I was initially intrigued to read this because it seemed like you were going to make an interesting case somewhere along the lines of "mathematics involves hermeneutics" because ultimately mathematics is done by humans using a (formal) language that they must interpret before they can generate more mathematics that follows the rules of the language. It seems to me you never quite got there, a stumbled towards some other point that's not totally clear to me. Forgive me if this is an uncharitable reading, but I read your point as being "look at all the cool stuff we can do because we use formal languages".
Pointing out that formal languages let us do cool stuff is something I agree with, although it feels a bit obvious. I suspect I'm mostly reacting to having hoped you'd make a stronger case for applying hermeneutic methods and having an attitude of interpretation when dealing with formal systems, since this is a point often ignored when people learn about formal systems by remaking what I might call the "naive positivist" mistake of thinking formal systems describe reality precisely, or put in LW terms, confuse the map for the territory.
Additionally, I found your proof of "There exist a Turing Machine that recognize membership in the language." somewhat inadequate given what you presented in the text. It's only thanks to knowing some details about TMs already that this proof is very meaningful to me, and I think the uninitiated reader, whom you seem to be targeting, would have a hard time understanding this proof since you didn't explain the constraints of TMs. For example, an easy objection to raise to your proof, lacking a clear definition of TMs, would be "but won't it halt incorrectly if it sees a '2' or a '3' or a 'c' on the tape?"
I appreciate your clear writing style. If my comments seem harsh it's because you got my hopes up and then delivered something less than what you initially lead me to expect.
comment by gbear605 · 2019-10-30T17:25:56.127Z · LW(p) · GW(p)
This is a somewhat orthogonal point to most of your post, but an important precept of modern linguistics is that every natural language is equally powerful. That is, any natural language can "express the highest concepts that the human mind can explore: science, mathematics, metaphysics."[1] Of course, that isn't a formal language, but the only real difference between a natural language and a formal language is the language ability the listener needs to understand it. So Darwinism is a bad lens to look at languages, since it isn't "survival of the fittest language" but rather "survival of the language spoken by the group of people that controls the most other people."
[1]: Some languages have the vocabulary to talk about different concepts that others can't, but any language can be introduced to that vocabulary and use it successfully. For example, a language might not have the words "integral" and "derivative" needed to talk about calculus, but after introducing those words to the language, speakers of the language can use them to talk about calculus.
comment by Polytopos · 2020-06-09T14:28:22.080Z · LW(p) · GW(p)
I was excited by the initial direction of the article, but somewhat disappointed with how it unfolded.

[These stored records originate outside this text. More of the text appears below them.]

/-- A controller: SMC 0–7, DMC 8–23. RANGE is 0, 1 or 2; `lower` counts readings in succession that show a lower
range, `readAt` is the time of the last reading plus one. -/
structure Ctrl where
  fill : Nat
  panic : Bool
  tempC : Nat
  range : Nat
  lower : Nat
  readAt : Nat
  deriving DecidableEq, Repr

/-- The DRAM controller at its reset values. (DESIGN CHOICE: notes/assumptions/1.md) -/
def Ctrl.reset : Ctrl :=
  { fill := 100, panic := false, tempC := 0, range := 0, lower := 0, readAt := 0 }

/-- The DRAM side: channels, controllers, the DIMM population and its ranks per channel, frames of T1 and T2, retired frames, serial
numbers of the stacks (key 0–7) and of the DIMM of each rank (key 8 + 4·channel + rank). -/
structure Dram where
  chans : Tbl Chan
  ctrls : Tbl Ctrl
  population : Option DimmKind
  ranks : Nat
  frames1 : Nat
  frames2 : Nat
  capFrames2 : Nat
  retired1 : List Nat
  retired2 : List Nat
  serials : Tbl Nat
  deriving DecidableEq, Repr

/-- The DRAM side at its reset values. (DESIGN CHOICE: notes/assumptions/1.md) -/
def Dram.reset : Dram :=
  { chans := [], ctrls := [], population := none, ranks := 1, frames1 := 0, frames2 := 0, capFrames2 := 0,
    retired1 := [], retired2 := [], serials := [] }

/-- States of a toffee-list entry (R206). -/
inductive ToffeeState where
  | counting | rewritten | hard
  deriving DecidableEq, Repr

/-- A toffee-list entry: the word is a crumb of a home (64·home block + crumb); `spared` once R209 has acted on it. -/
structure Toffee where
  word : Nat
  count : Nat
  time : Nat
  state : ToffeeState
  spared : Bool
  deriving DecidableEq, Repr

/-- What a repair-log entry records (R210). -/
inductive RepairKind where
  | softRow | remapRow | frame | sramRow | tile
  deriving DecidableEq, Repr

/-- An entry of the repair log, which lies in the boot flash: keyed by stack or by DIMM serial number. -/
structure Repair where
  kind : RepairKind
  tier : Tier
  unit : Nat
  serial : Nat
  bank : Nat
  row : Nat
  frame : Nat
  deriving DecidableEq, Repr

/-- TFL_LAST. -/
structure TflLast where
  action : Nat
  tier : Nat
  unit : Nat
  bank : Nat
  row : Nat
  frame : Nat
  deriving DecidableEq, Repr

/-- The patrol of one tier: next home block to read, passes done, when the pass began, lag and catch-up. -/
structure Patrol where
  active : Bool
  pos : Nat
  passes : Nat
  began : Nat
  lag : Nat
  catchup : Bool
  deriving DecidableEq, Repr

def Patrol.reset : Patrol := { active := false, pos := 0, passes := 0, began := 0, lag := 0, catchup := false }

/-- ICE_LAST_UE. -/
structure LastUe where
  cause : Nat
  tier : Nat
  detector : Nat
  owner : Nat
  block : Nat
  deriving DecidableEq, Repr

/-- Icing: patrols, self-test result, requests that panic defers (channel, request), recount in progress. -/
structure Ice where
  p1 : Patrol
  p2 : Patrol
  p3 : Patrol
  lastUe : LastUe
  testPass : Bool
  testDone : Bool
  expandersRemoved : Nat
  testFailed : Nat
  deferred : List (Nat × Nat)
  recount : Bool
  deriving DecidableEq, Repr

def Ice.reset : Ice :=
  { p1 := Patrol.reset, p2 := Patrol.reset, p3 := Patrol.reset, lastUe := ⟨0, 0, 0, 0, 0⟩, testPass := false,
    testDone := false, expandersRemoved := 0, testFailed := 0, deferred := [],
    recount := false }

/-- The toffee list, the row-remap tables (rows in use, numbered unit·2^23 + bank·2^18 + row) and the last sparing action. -/
structure Tfl where
  entries : List Toffee
  remap1 : List Nat
  remap2 : List Nat
  last : TflLast
  deriving DecidableEq, Repr

def Tfl.reset : Tfl := { entries := [], remap1 := [], remap2 := [], last := ⟨0, 0, 0, 0, 0, 0⟩ }

/-- The on-die arrays of Table 08-1 (R190): the placement map, the table store, the five control tables, the tray cache, the
tile stores and the data-path buffers. -/
inductive SramKind where
  | map | tables | contexts | groups | members | windows | votes | tray | tile | buffer
  deriving DecidableEq, Repr

/-- An error that sits in a word of an on-die array until it is read: whether it is uncorrectable, and whether the copy in T1
is so too (R192). Words are numbered as `sramWord` numbers them. -/
structure Upset where
  word : Nat
  ue : Bool
  copyUe : Bool
  deriving DecidableEq, Repr

/-- The on-die arrays: errors in them, spare rows in use of the map and of each control table (R211), words served from
their T1 copy since no spare row is left, tray-cache entries disabled, and whether the map or a control table has lost an
entry together with its copy. -/
structure Sram where
  upsets : List Upset
  spares : Tbl Nat
  fromCopy : List Nat
  trayDisabled : Nat
  lost : Bool
  deriving DecidableEq, Repr

def Sram.reset : Sram := { upsets := [], spares := [], fromCopy := [], trayDisabled := 0, lost := false }

/-- CVU_STATUS.STATE. -/
inductive CvuState where
  | idle | running | done | fault
  deriving DecidableEq, Repr

/-- A check-value unit: the check register that its last job left (before REFOUT and XOROUT), whether the running job
reads memory, what it still reads, CVU_STATUS and CVU_RESULT, and whether a parameter changed since the last job
(R220). -/
structure Cvu where
  state : CvuState
  reg : Nat
  memory : Bool
  ctx : Nat
  next : Nat
  left : Nat
  off : Nat
  reason : Nat
  result : Nat
  changed : Bool
  deriving DecidableEq, Repr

In terms of Leibniz's hope for a universal formal language we may be closer to that. The new book Modal Homotopy Type Theory (2020 by David Corfield) argues that much of the disappointment with formal languages among philosophers and linguists stems from the fact that through the 20th century most attempts to formalize natural language did so with first-order predicate logic or other logics that lacked dependent types. Yet, dependent types are natural in both mathematical discourse and ordinary language.
Martin-Lof developed the theory of dependent types in the 1970s and now Homotopy Type Theory has been developed on top of that to serve as a computation-friendly foundation for mathematics. Corfield argues that such type theories offer new hope for the possibility of formalizing the semantic structure of natural language.
Of course, this hasn't been accomplished yet, but it's exciting to think that Leibniz's dream may be realized in our century.